I do think about death sometimes, less and less these days but it was an obsession with me as a child when my mother died. She was crossing the street one day and, that’s it. It was quick, painless they said. I missed her a lot. I was young, maybe nine or ten, but it didn’t change my outlook on the world too much. (I became a cab driver, for god’s sake.) That should’ve been the kick in the ass I needed to realize that life was fleeting and could be over at any second. But it wasn’t. I stayed inside as a teenager, read books, kept my dad company while he watched TV, then grew up to drive old folks around the small Anaheim neighbourhood I lived in, before I went on to do doing it full time. No college, no girlfriends, a small studio in Garden Grove was all I achieved. Sometimes I wonder if things would’ve been different if my mother were still around. Probably not.

“Are you scared of it?” my passenger asked, taking me out of my trance. Her hand was sticking out the window now, being pushed back by the air.

“Not really.”

“Why’s that?”

I shrugged, figuring a shrug was a good enough answer, but she continued to stare at me in the rearview, her bright blue eyes hard to ignore.

“Can’t stop it,” I said. “If it happens, it happens.
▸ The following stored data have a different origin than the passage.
-- ==== Sys2Proof/Config.lean ====
section
/-! DEFINITION. The parameters of the block (spec 00_scope.md R4, 10_state.md R20): the configuration record, the
reasons the calculator refuses a clock, and the latency parameter. -/

namespace Sys2Proof

/-- The configuration record `Cfg` of R4: constants fixed at elaboration, which no operation writes (R20). The
record is plain data; `Cfg.Valid` (WellFormed.lean) states the constraints of R22. -/
structure Cfg where
  /-- `F_CPU`, the CPU clock frequency in cycles per second. -/
  fCpu : Nat
  /-- `DIVISOR`, the prescaler divisor. -/
  divisor : Nat
  /-- `PSC_SEL`, the 3-bit code of the divisor; no operation reads it (R54). -/
  pscSel : Nat
  /-- `PERIOD`, timer ticks per overflow. -/
  period : Nat
  /-- `US_PER_TICK`, the factor of MICROS. -/
  usPerTick : Nat
  /-- `US_PER_OVF`, microseconds per overflow. -/
  usPerOvf : Nat
  /-- `MILLIS_INC`, whole milliseconds per overflow. -/
  millisInc : Nat
  /-- `FRACT_INC`, fractional increment per overflow. -/
  fractInc : Nat
  /-- `FRACT_MAX`, the fractional ceiling. -/
  fractMax : Nat
  deriving DecidableEq, Repr

/-- Why the calculator refuses a clock frequency (R60, R110). No block exists then. -/
inductive ConfigError where
  /-- No divisor of the set passes the selection test: `F_CPU >= 32_768_000` (R60 (a)). -/
  | clockTooFast
  /-- `F_CPU < 1000`, which would give a timer with no period (R60 (b)). -/
  | clockTooSlow
  deriving DecidableEq, Repr

/-- The parameter `HANDLER_LATENCY` (R115). -/
inductive HandlerLatency where
  /-- While TICK is enabled, any operation may come before it. -/
  | any
  /-- Whenever TICK is enabled, TICK is the next operation. -/
  | immediate
  deriving DecidableEq, Repr

/-- `DIVSET`, the fixed ordered set of prescaler divisors (R4). -/
def divSet : List Nat := [1, 2, 4, 8, 16, 32, 64, 128]

/-- `COUNT_LIMIT`, the timer's count range limit (R4). -/
def countLimit : Nat := 256

/-- Microseconds in a second, the factor of R55 and R56. -/
def usPerSecond : Nat := 1000000

/-- The configuration at 16 MHz: the source's example, first row of R63. DESIGN CHOICE (notes/assumptions/2.md):
the instance that `State.reset` carries; unsafe for a statement that rests on it. -/
def Cfg.source16MHz : Cfg :=
  { fCpu := 16000000, divisor := 64, pscSel := 6, period := 250, usPerTick := 4, usPerOvf := 1000,
    millisInc := 1, fractInc := 0, fractMax := 125 }

end Sys2Proof
end

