-- ==== Sys2Proof/Safety.lean ====
section
/-! DEFINITION. What counts as a good state and a good run, in the terms the statements use: the state invariants (spec
10_state.md R23), missed overflows (44_timer_events.md R97), the third row of R80, and fairness over unending runs
(60_exceptions.md R115, 44_timer_events.md R95). -/

namespace Sys2Proof.Machine

/-- The state invariants of R23, with a configuration that meets R22: (I1) `FR < FRACT_MAX`, (I2) `CNT <= PERIOD - 1`,
(I5) `UIE = 0` implies that nothing has counted and the timer is off. (I3) and (I4) are the types of the fields. -/
abbrev State.Inv (s : State) : Prop :=
  s.cfg.Valid ∧
  s.fr.toNat < s.cfg.fractMax ∧
  s.cnt.toNat ≤ s.cfg.period - 1 ∧
  (s.uie = false → s.ms = 0 ∧ s.fr = 0 ∧ s.ovf = 0 ∧ s.cnt = 0 ∧ s.uif = false ∧ s.cen = false)

/-- The third row of R80: an overflow is pending and MICROS does not count it in (R135). -/
def State.atBoundary (s : State) : Bool := s.uif && s.atPeriodEnd

/-- How many TICK operations a schedule holds. -/
def tickCount (es : List Event) : Nat := es.count tickEvent

/-- How many CNT operations a schedule holds. -/
def cntCount (es : List Event) : Nat := es.count cntEvent

/-- How many overflow events a run misses (R97): a wrapping CNT while `UIF` is 1. A ghost count of the run, which no
operation reads (R25). -/
def missedCount : List Event → State → Nat
  | [], _ => 0
  | e :: es, s =>
    match issue e s with
    | .next t => (if e = cntEvent ∧ s.wouldMissOverflow = true then 1 else 0) + missedCount es t
    | .fault _ => 0
    | .refused _ => 0

/-- How many overflow events a run has: a CNT at the end of the period, which wraps and sets `UIF` (R96). A ghost count of
the run, which no operation reads. -/
def wrapCount : List Event → State → Nat
  | [], _ => 0
  | e :: es, s =>
    match issue e s with
    | .next t => (if e = cntEvent ∧ s.atPeriodEnd = true then 1 else 0) + wrapCount es t
    | .fault _ => 0
    | .refused _ => 0

/-- A run that keeps time: it is a run, misses no overflow, and ends outside the third row of R80. -/
def KeepsTime (es : List Event) (s t : State) : Prop :=
  runEvents es s = .next t ∧ missedCount es s = 0 ∧ t.atBoundary = false

/-- An unending run (R146): the states and the events of an infinite sequence of operations. -/
def UnendingRun (states : Nat → State) (events : Nat → Event) : Prop :=
  ∀ n, issue (events n) (states n) = .next (states (n + 1))

/-- Weak fairness of TICK (R115 (a)): enabled from some point on without interruption, it occurs after that point. -/
def TickFair (states : Nat → State) (events : Nat → Event) : Prop :=
  ∀ n, (∀ m, n ≤ m → (states m).tickEnabled = true) → ∃ m, n ≤ m ∧ events m = tickEvent

/-- Weak fairness of CNT (R95, R144): enabled from some point on without interruption, it occurs after that point. -/
def CntFair (states : Nat → State) (events : Nat → Event) : Prop :=
  ∀ n, (∀ m, n ≤ m → (states m).cntEnabled = true) → ∃ m, n ≤ m ∧ events m = cntEvent

end Sys2Proof.Machine
end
Nothing to fear when you don’t exist anymore.”

The girl nodded, gaze drifting back to her flapping arm. “I used to be scared, then I came to the same sort of conclusion.”

A moment passed in silence.

“But wait!” she started, there’s more — “What about heaven?”

“What about it?”

“Do you believe in it?”

I inhaled. My mother and father believed in it, probably because my grandparents instilled it in them. They never forced me to care much about church or the bible, and after the accident my father believed my mother was inside the pearly white gates in the sky, the big man giving her the tour of the place with a clipboard in his hand and clouds under their feet, but he never made me believe the same. Some kids at school told me my mom was in a hole in the ground and that was that. My father had a few choice words for their parents, no one talked about it again with me.

“Yeah, I guess I do.”

“Really had to ponder that one, huh?” she gave me a polite smile.

Do you? I wanted to ask but didn’t. No more hole-in-the-ground talk for me tonight.

“It’s okay, I do too. Maybe I shouldn’t, I don’t know. Gets my hopes up. But that’s what it’s supposed to do, right?”

I nodded. The comforting thought that you’re still here when you’re no longer here.

“I hope when I die, I’m wrong and there’s nothing out there anymore.”

“Why?” I said, looking up at her.

“I don’t want to feel the pain I do right now.”

In the mirror, she just sat there, her gaze fixed outside on nothing. She looked through the road and straight to the void beyond. I was right when I said I could see it in her eyes, whatever pain she must’ve been feeling, but her look was just so absent and wooden. It was the same look my father had when he had the remote in one hand and a can of beer in the other, all night every night until I moved out. But I didn’t want to push her, like how I never wanted to push my father until I realized I should have, but by then it was too late.

“Are you okay?”

My words hung there, dangling between us until she finally acknowledged them.

“I have cancer,” she said. “It’s in my kidney. Stage four, inoperable.”